In my previous blog post, I made the case for thinking about opportunity in more nuanced terms and the importance of higher education as a launching pad. To be clear, there is nothing magical about a college degree—it is only a credential that signifies that the bearer ostensibly possesses certain knowledge and skills. But the value of higher education also lies in the generation of experiences, relationships and the capacity to cultivate relationships. These are sometimes called “soft skills,” an unfortunate choice of words that make them seem less important than they really are.

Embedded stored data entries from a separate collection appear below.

/-- `n` registers from this one lie in their bank; a range at sz has one member (R211). -/
def rangeOk (r : RegName) (n : Nat) : Bool :=
  match r with
  | .v k => k.val + n ≤ 96
  | .s k => k.val + n ≤ 31
  | .sz => n ≤ 1

/-- The immediate fits the 21 bits of IMM9 and X (R80). -/
def immFits (m : Word) : Bool := m.toNat < 2 ^ 20 || 2 ^ 32 - 2 ^ 20 ≤ m.toNat

/-- A scalar register or sz. -/
def scalarOrSz : RegName → Bool
  | .v _ => false
  | _ => true

/-- The pairs an instruction names at the width its format fixes (R52, R57, R104). -/
def pairFields : Instr → List RegName
  | .iadd64 d a b | .isub64 d a b => [d, a.reg, b.reg]
  | .imulws d _ _ | .imulwu d _ _ => [d]
  | .shlw d a _ | .shrw d a _ => [d, a.reg]
  | .icmp64 _ _ a b => [a.reg, b.reg]
  | .atr .cas d _ _ | .atl .cas d _ => [d]
  | .trec .w64 _ a => [a.reg]
  | .tpop .w64 _ d => [d]
  | .taskSignal a | .stepBegin _ a => [a.reg]
  | _ => []

/-- The immediate of an instruction that has one. -/
def immField : Instr → Option Word
  | .iaddi _ _ m | .andi _ _ m | .ori _ _ m | .xori _ _ m | .shli _ _ m | .shri _ _ m | .sari _ _ m
  | .movi _ m | .lui _ m | .imuli _ _ m | .icmpi _ _ _ m | .faddi _ _ m | .fmuli _ _ m | .fcmpi _ _ _ m
  | .pharr _ _ m | .phwait _ _ m | .ldl _ _ m | .stl _ _ m | .ldlp _ _ m | .tilep m => some m
  | _ => none

/-- The register kinds that an instruction's entry demands (R56, R134, R184, R213, R218, R222). -/
def regKindOk : Instr → Bool
  | .pharr d a _ | .phwait d a _ => scalarOrSz d && scalarOrSz a.reg
  | .shfi d _ _ | .shfu d _ _ | .shfd d _ _ | .shfx d _ _ | .qsw d _ _ | .scan d _ _
  | .matchLanes d _ => !isScalar d
  | .swr _ a => scalarOrSz a.reg
  | .tctlRecend d => scalarOrSz d
  | .tctlRepbegin o _ _ => isScalar o
  | .tctlMark a => isScalar a.reg
  | .tctlStatus d => isScalar d
  | .taskSignal a => isScalar a.reg
  | .taskEnq d a | .stepBegin d a | .stepEnd d a | .stepSlack d a => scalarOrSz d && isScalar a.reg
  | _ => true

/-- An instruction that combines the lanes of a vector source into a scalar (R90). -/
def combinesLanes : Instr → Bool
  | .voteBallot .. | .redx .. => true
  | _ => false

/-- The vector registers an instruction reads. -/
def readsVector (i : Instr) : Bool := (reads i).any (fun r => decide (r < 96))

/-- The limits on immediates of R105 and R186. -/
def immOk : Instr → Bool
  | .shli _ _ m | .shri _ _ m | .sari _ _ m => decide (m.toNat < 32)
  | .tilep n => n == 2 || n == 4 || n == 8 || n == 16 || n == 32
  | i => match immField i with
    | some m => immFits m
    | none => true

/-- The register ranges of XFM stay in their banks (R211). -/
def rangesOk : Instr → Bool
  | .xfmCrc32c _ a n | .xfmHash _ a n => rangeOk a.reg (n.toNat + 1)
  | .xfmSort d a n => rangeOk a.reg (n.toNat + 1) && (d == .sz || rangeOk d (n.toNat + 1))
  | _ => true

/-- The operand rules of an instruction that its word alone decides; the first one broken, in this order. -/
def illFormed (i : Instr) : Option IllegalWhy :=
  if pipeClass i == .event then some .notEncodable
  else if !(pairFields i).all pairOk then some .pairName
  else if !regKindOk i then some .regKind
  else if !immOk i then some .immediate
  else if !rangesOk i then some .range
  else if isUniform i && !combinesLanes i && readsVector i then some .uniform
  else match i with
    | .cvt _ _ s d _ => if s = d then some .subop else none
    | .mml c _ _ => if c.val = 2 then some .blockName else none
    | _ => none

/-- Every vector register an instruction names or implies is below the budget (R52). -/
def budgetOk (b : Nat) (i : Instr) : Bool :=
  (reads i ++ writes i).all (fun r => decide (r < b ∨ 96 ≤ r))

end Sys2Proof.Machine
end

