/-- A context (R364, R395). -/
structure Context where
  asid : BitVec 16
  part : BitVec 3
  depth : Nat
  nc : Nat
  ptroot : Double
  area : Double
  rubBase : Double
  rubSize : Double
  state : CtxState
  /-- It has taken COUNTER (R301). -/
  counter : Bool
  nextFault : Nat
  faults : List OpenFault
  step : Option Step
  /-- The device submission list: packet images and acceptance order (R229). -/
  subs : List (Nat × List Word)
  subSeq : Nat
  /-- A packet of the list was refused after it was taken: no more are taken (R32). -/
  subHalted : Bool
  /-- ENERGY in nJ (R318); the five other counters of R318 stand in `State.traffic`. -/
  energy : Nat
  /-- Saved blocks that are still to be placed again, and the time of their save (R377, R379). -/
  saved : List SavedBlock
  savedAt : Nat
  /-- When the save in force began (R377). -/
  saveFrom : Nat
  /-- Saved by CTXCTL: the scheduler does not restore it (R390). -/
  hostSaved : Bool
  /-- When it last came to hold cores (R376). -/
  heldSince : Nat
  /-- Since when it has held cores while a launch of another context with PRIO at least as high has been pending (R376). -/
  rivalSince : Option Nat
  /-- The stage barrier of its latest restore: the chunks released, and the error bit (R355). -/
  restored : Option (Nat × Bool)
  /-- DESTROY is asked for (R390). -/
  destroying : Bool
  deriving DecidableEq, Repr

/-- A queue (R10 to R15). -/
structure Queue where
  asid : BitVec 16
  desc : Double
  ring : Double
  log2 : Nat
  readIdx : Nat
  /-- Largest NOTIFY value (R15). -/
  notify : Nat
  halted : Bool
  /-- QDESTROY has stopped it (R12). -/
  destroying : Bool
  /-- Consumption stands at a slot with VALID clear (R15). -/
  stopped : Bool
  /-- The unsatisfied WAIT that stops consumption (R45). -/
  waiting : Option Nat
  deriving DecidableEq, Repr

/-- A consumed packet (R17, R34, R302). -/
structure Job where
  part : BitVec 3
  /-- Queue number; 256 for the device submission list. -/
  queue : Nat
  /-- Slot index n, or acceptance order. -/
  idx : Nat
  asid : BitVec 16
  words : List Word
  /-- Its own counter, as a device index. -/
  counter : Option Nat
  started : Bool
  /-- It was refused after its consumption: it never completes (R32). -/
  failed : Bool
  /-- A WAIT has been tested, and the entries of it that were at or below their limits (R44). -/
  tested : Bool
  met : List Nat
  release : Nat
  /-- Fields of the code header: ENTRY and SIZE (R36). -/
  entry : Nat
  size : Nat
  placed : Nat
  doneBlocks : Nat
  completed : Bool
  /-- A WAIT is to be tested again (R45). -/
  retest : Bool
  /-- The factor kappa as numerator and denominator (R309). -/
  kappaNum : Nat
  kappaDen : Nat
  holding : Bool
  /-- When it came to stand first in the ready order (R303). -/
  firstSince : Option Nat
  /-- The packets at launch start; nothing where the page was not mapped (R77). -/
  code : List (Option (List Byte))
  /-- Bytes that a COPY has written, that it or the launch's start or a signal's update waits for a remote device, and what
  the device answered (R18, R37, R43). -/
  copied : Nat
  asking : Bool
  brought : Option RemoteAnswer
  deriving DecidableEq, Repr
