/-- Some request that `p` selects is outstanding. -/
def remoteOpen (s : State) (p : RemoteOwner → Bool) : Bool := s.remotes.any (fun e => p e.2.owner)

/-- Requests that `p` selects are given up: an answer that still comes is for nobody. -/
def dropRemotes (s : State) (p : RemoteOwner → Bool) : State := { s with remotes := s.remotes.filter (fun e => !p e.2.owner) }

/-- The launch of a block, by its id; 0 for none. -/
def blockJobId (s : State) (blk : Nat) : Nat := match getBlock s blk with
  | some b => b.job
  | none => 0

/-- The context of a block. -/
def blockAsid (s : State) (blk : Nat) : BitVec 16 := match getBlock s blk with
  | some b => b.asid
  | none => 0

/-- A pending store of core `m` is performed; one to the fabric window goes to its device, which acknowledges it (R293). -/
def performStore (s : State) (m : Nat) (x : PendingStore) : State :=
  match x.home with
  | .fabric d r va =>
    (cellRuns x.cells).foldl (fun t e => askRemote t (.store m (blockJobId t x.blk)) d r (va + e.1) (.store []) e.2) s
  | h => performBy s (blockAsid s x.blk) h x.cells x.keep

/-- Perform the core's pending stores that `p` selects, oldest first. -/
def drainStores (s : State) (m : Nat) (p : PendingStore → Bool) : State :=
  let c := getCore s m
  let s1 := setCore s m { c with stores := c.stores.filter (fun x => !p x) }
  (c.stores.filter p).foldl (fun t x => performStore t m x) s1

/-- Perform every pending store of a core (R179, R198). -/
def drainCore (s : State) (m : Nat) : State :=
  if (getCore s m).stores.isEmpty then s else drainStores s m (fun _ => true)

/-- The lines that an acquire at this scope drops (R294); `seq` includes LOOSE lines (R289). -/
def acquireDrops (s : State) (m : Nat) (scope : Scope) (seq : Bool) (x : L1Line) : Bool :=
  (seq || !x.loose) &&
  match scope, x.home with
  | .device, .dev pa | .system, .dev pa => homeDie s pa != coreDie m
  | .system, .host _ | .system, .fabric _ _ _ => true
  | _, _ => false

/-- An acquire by a core at a scope (R294). -/
def acquire (s : State) (m : Nat) (scope : Scope) (seq : Bool) : State :=
  let c := getCore s m
  if c.l1.isEmpty then s
  else setCore s m { c with l1 := c.l1.filter (fun x => !acquireDrops s m scope seq x) }

/-- The bytes that stand at a home, and whether a sector among them reads as poisoned: by its mark, or because its span has
lost it (R331, R333). -/
def homeBytes (s : State) (h : Home) (n : Nat) : List Byte :=
  match h with
  | .dev pa => cgetRun 0#8 s.dev pa n
  | .host pa => cgetRun 0#8 s.hostMem pa n
  | .fabric _ _ _ => List.replicate n 0#8

def homePoisoned (s : State) (h : Home) (n : Nat) : Bool :=
  match h with
  | .dev pa => (List.range ((pa + n - 1) / 32 - pa / 32 + 1)).any (fun i =>
      cget false s.devPoison (pa / 32 + i) || sectorGone s (32 * (pa / 32 + i)))
  | .host pa => (List.range ((pa + n - 1) / 64 - pa / 64 + 1)).any (fun i => cget false s.hostPoison (pa / 64 + i))
  | .fabric _ _ _ => false

/-- What a read at the home does to a span (R331). -/
def homeTouch (s : State) (h : Home) : State :=
  match h with
  | .dev pa => readTouch s pa
  | _ => s

/-- What a read of `n` bytes at a home does to the spans (R331). -/
def touchRange (s : State) (h : Home) (n : Nat) : State :=
  match h with
  | .dev pa => if allGood s then s
    else (List.range ((pa + n - 1) / 32 - pa / 32 + 1)).foldl (fun t i => readTouch t (32 * (pa / 32 + i))) s
  | _ => s

/-- A read at the home: bytes, poison, machine. -/
def readHome (s : State) (h : Home) (n : Nat) : List Byte × Bool × State :=
  let s1 := homeTouch s h
  (homeBytes s1 h n, homePoisoned s1 h n, s1)

/-! ### Translation -/

/-- What a walk or a window lookup gives (R163, R287, R400). -/
inductive Xlate where
  /-- Not mapped; true where an entry of the walk read as poison (R334). -/
  | page (poison : Bool)
  | mem (home : Home) (leaf : Leaf)
  | fabric (device rasid va : Nat)
  deriving DecidableEq, Repr

/-- The partition's pages hold the whole page (R392). -/
def inPartition (p : Partition) (base shift : Nat) : Bool :=
  let b := bits p.pmem.toNat 22 0
  let n := bits p.pmem.toNat 55 32
  decide (b * 65536 ≤ base ∧ base + 2 ^ shift ≤ (b + n) * 65536)

/-- The checks of a leaf entry (R286). -/
def leafOf (p : Partition) (e shift : Nat) : Option Leaf :=
  let host := bitAt e 7
  let base := bits e 51 12 * 4096
  if bits e 63 52 ≠ 0 || bits e 11 9 ≠ 0 || bits e 6 5 = 3 || bits e 4 3 = 3 || base % 2 ^ shift ≠ 0 then none
  else if !host && !(decide (base + 2 ^ shift ≤ Config.deviceBytes) && inPartition p base shift) then none
  else some ⟨host, base, shift, bits e 6 5, bits e 4 3, bitAt e 2, bitAt e 1⟩

/-- Shift of the page or index at a level: 16, 21, 30, 39 (R287). -/
def levelShift : Nat → Nat
  | 0 => 16
  | 1 => 21
  | 2 => 30
  | _ => 39

/-- Entries a level uses (R287). -/
def levelMask : Nat → Nat
  | 0 => 32
  | _ => 512

/-- The table entry at level `l`, and down from there (R287). `host` and `frame` name the table. -/
def walkFrom (s : State) (p : Partition) (va : Nat) : Nat → Bool → Nat → Except Bool Leaf
  | l, host, frame =>
    let pa := frame + 8 * (va / 2 ^ levelShift l % levelMask l)
    let home := if host then Home.host pa else Home.dev pa
    if !host && Config.deviceBytes < pa + 8 then .error false
    else if homePoisoned s home 8 then .error true
    else
      let e := natOfBytes (homeBytes s home 8)
      if !bitAt e 0 then .error false
      else if bitAt e 8 then
        if bits e 63 52 ≠ 0 || bits e 11 9 ≠ 0 || bits e 6 1 ≠ 0 then .error false
        else match l with
          | 0 => .error false
          | l' + 1 => walkFrom s p va l' (bitAt e 7) (bits e 51 12 * 4096)
      else if l = 3 then .error false
      else match leafOf p e (levelShift l) with
        | some f => .ok f
        | none => .error false

/-- Translate a virtual address in a context (R163, R287, R400). -/
def translate (s : State) (asid : BitVec 16) (va : Nat) : Xlate :=
  match getCtx s asid with
  | none => .page false
  | some c =>
    let p := getPart s c.part
    if 2 ^ 48 ≤ va then .page false
    else if va / 2 ^ 44 = 15 then
      let e := (cget 0#64 p.fwent (bits va 43 36)).toNat
      if !bitAt e 63 || 10367 < bits e 62 49 then .page false
      else .fabric (bits e 62 49) (bits e 48 33) (bits e 28 17 * 2 ^ 36 + va % 2 ^ 36)
    else match walkFrom s p va 3 (c.ptroot.getLsbD 7) (bits c.ptroot.toNat 51 12 * 4096) with
      | .error e => .page e
      | .ok f =>
        let pa := f.base + va % 2 ^ f.shift
        .mem (if f.host then .host pa else .dev pa) f

/-- What the reads of a walk do to the spans of its table entries, from level `l` down (R331). -/
def walkTouch (s : State) (va : Nat) : Nat → Bool → Nat → State
  | l, host, frame =>
    let pa := frame + 8 * (va / 2 ^ levelShift l % levelMask l)
    let home := if host then Home.host pa else Home.dev pa
    let s := homeTouch s home
    let e := natOfBytes (homeBytes s home 8)
    if homePoisoned s home 8 || !bitAt e 0 || !bitAt e 8 then s
    else match l with
      | 0 => s
      | l' + 1 => walkTouch s va l' (bitAt e 7) (bits e 51 12 * 4096)

/-- What a walk for this address does to the spans of its table entries (R331). -/
def touchWalk (s : State) (asid : BitVec 16) (va : Nat) : State :=
  if allGood s then s
  else match getCtx s asid with
    | none => s
    | some c =>
      if 2 ^ 48 ≤ va || va / 2 ^ 44 = 15 then s
      else walkTouch s va 3 (c.ptroot.getLsbD 7) (bits c.ptroot.toNat 51 12 * 4096)

/-- Translate a load that may be satisfied from L1: a line held there was permitted when it was filled (R163). -/
def translateLoad (s : State) (m : Nat) (asid : BitVec 16) (va : Nat) : Xlate :=
  match (getCore s m).l1.find? (fun x => x.asid == asid && x.line == va / 128) with
  | some x => .mem (homeAdd x.home (va % 128)) ⟨false, 0, 0, 0, if x.loose then 2 else 0, false, false⟩
  | none => translate s asid va

/-- The address is mapped, and writable where `w`. -/
def accessible (s : State) (asid : BitVec 16) (va : Nat) (w : Bool) : Bool :=
  match translate s asid va with
  | .mem _ f => !w || f.write
  | _ => false

/-! ### Loads and stores of courses -/

/-- Overlay the core's stores not yet performed on the bytes of a line. -/
def overlay (stores : List PendingStore) (h : Home) (data : List Byte) : List Byte :=
  stores.foldl (fun d x =>
    let off := (List.range 4).find? (fun k => x.home == homeAdd h (32 * k))
    match off with
    | none => d
    | some k => x.cells.foldl (fun d c => d.set (32 * k + c.1) c.2) d) data

/-- The stores that touch a line. -/
def storesTo (h : Home) (x : PendingStore) : Bool := homeLine x.home == h

/-- The four poison bits of a line at its home. -/
def linePoison (s : State) (h : Home) : BitVec 4 :=
  (List.range 4).foldl (fun (m : BitVec 4) k =>
    if homePoisoned s (homeAdd h (32 * k)) 32 then m ||| (1#4 <<< k) else m) 0

/-- The poison of a line's sectors once the core's own stores that cover a whole sector have landed (R166, R167). -/
def clearedPoison (stores : List PendingStore) (h : Home) (p : BitVec 4) : BitVec 4 :=
  (List.range 4).foldl (fun (m : BitVec 4) k =>
    if stores.any (fun x => x.home == homeAdd h (32 * k) && x.cells.length == 32) then m &&& ~~~(1#4 <<< k) else m) p

/-- Lines of an L1: 640 KiB of 128 bytes (R21, R23). -/
def l1Lines : Nat := 5120

/-- The line a core holds for this address. -/
def l1Find (c : Core) (asid : BitVec 16) (va : Nat) : Option L1Line :=
  c.l1.find? (fun x => x.asid == asid && x.line == va / 128)

/-- Bring a line into the L1 (R23). A full L1 loses the line that it has held longest: which one goes is open. -/
def l1Fill (s : State) (m : Nat) (asid : BitVec 16) (va : Nat) (h : Home) (loose : Bool) : L1Line × State :=
  let hl := homeLine h
  let s1 := (List.range 4).foldl (fun t k => homeTouch t (homeAdd hl (32 * k))) s
  let c := getCore s1 m
  let x : L1Line := { asid := asid, line := va / 128, home := hl, loose := loose,
                      data := overlay c.stores hl (homeBytes s1 hl 128), poison := clearedPoison c.stores hl (linePoison s1 hl) }
  (x, setCore s1 m { c with l1 := (x :: c.l1.filter (fun y => !(y.asid == asid && y.line == va / 128))).take l1Lines })

/-- The sectors of a line that `n` bytes at a home touch. -/
def homeSectors (h : Home) (n : Nat) : BitVec 4 :=
  match h with
  | .dev pa | .host pa | .fabric _ _ pa => sectorsOf (pa % 128) n

/-- A load of `n` bytes that lie in one sector or one aligned piece of a line, at its home (R170, R290). -/
def loadHome (s : State) (m : Nat) (asid : BitVec 16) (h : Home) (n keep : Nat) : List Byte × Bool × State :=
  readHome (l2Access (drainStores s m (storesTo (homeLine h))) asid h (homeSectors h n) 0 keep) h n

/-- A load through the L1 (R293, R294). -/
def loadL1 (s : State) (m : Nat) (asid : BitVec 16) (va : Nat) (h : Home) (n : Nat) (loose : Bool) (keep : Nat) :
    List Byte × Bool × State :=
  let (x, s1) := match l1Find (getCore s m) asid va with
    | some x => (x, s)
    | none => l1Fill (l2Access s asid h (homeSectors h n) 0 keep) m asid va h loose
  ((x.data.drop (va % 128)).take n,
    (List.range ((va % 128 + n - 1) / 32 - va % 128 / 32 + 1)).any (fun i => x.poison.getLsbD (va % 128 / 32 + i)), s1)

/-- A load by a core: the home for STRONG, uncached and polling accesses, the L1 otherwise (R170, R290). A record whose CACHE
asks for no allocation in the L1 fills no line; of a record and a page that differ, the one that retains less applies
(R161). -/
def loadMem (s : State) (m : Nat) (asid : BitVec 16) (va : Nat) (h : Home) (f : Leaf) (n : Nat) (poll : Bool) (cache : Nat) :
    List Byte × Bool × State :=
  if poll || f.order = 1 || f.cache = 2 || (decide (2 ≤ cache) && (l1Find (getCore s m) asid va).isNone) then
    loadHome s m asid h n (keepOf f.cache cache)
  else loadL1 s m asid va h n (f.order = 2) (keepOf f.cache cache)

Higher education only provides an entry point. Doing well in the classroom is no guarantee of doing well in the boardroom, the courtroom or other spaces of professional life. Many doors to professional success, such as those leading to top executive positions in the private, public and non-profit sectors, are unmarked and are difficult to access without social capital—a set of assets that, in the words of business historian Pamela Walker Laird, “exist in and flow through personal connections and individuals’ potential for making connections.”

One kind of social capital required for success in the professional realm is provided by mentors—trusted advisors who can show you the way and the ropes, to tell you how things really work, to teach you what attitudes and behaviors are necessary to succeed in professional environments and in the words of SEO alumna and longtime board member Carla A. Harris “provide trusted feedback on the good, the bad and the ugly of your career.” Social capital is also created and sustained through networks of relationships with a broad array of colleagues and contemporaries. As Laird, Harris and others have noted, social capital is a critically important, although often underappreciated part of the opportunity structure of modern American society.

But opportunity is not merely a function of what you know and whom you know, but what you choose to do with these assets. The most latent dimension of opportunity, and the most challenging to appreciate, measure and master, isn’t about finding the unmarked doors, but pushing beyond the obvious to discover doors that no one else knew were there or making doorways (and stairways, whole rooms, entire floors, new buildings) where they could or should be, but don’t yet exist. Arguably, one of SEO’s most significant achievements has been in encouraging and empowering alumni from all of its programs to be opportunity makers as well as opportunity seekers, not only for themselves, but also for others. This latter statement is italicized with good reason for perhaps the most critical and consistent value that links members of SEO’s extended family across generations and geographies has been the drive to lead and to give back.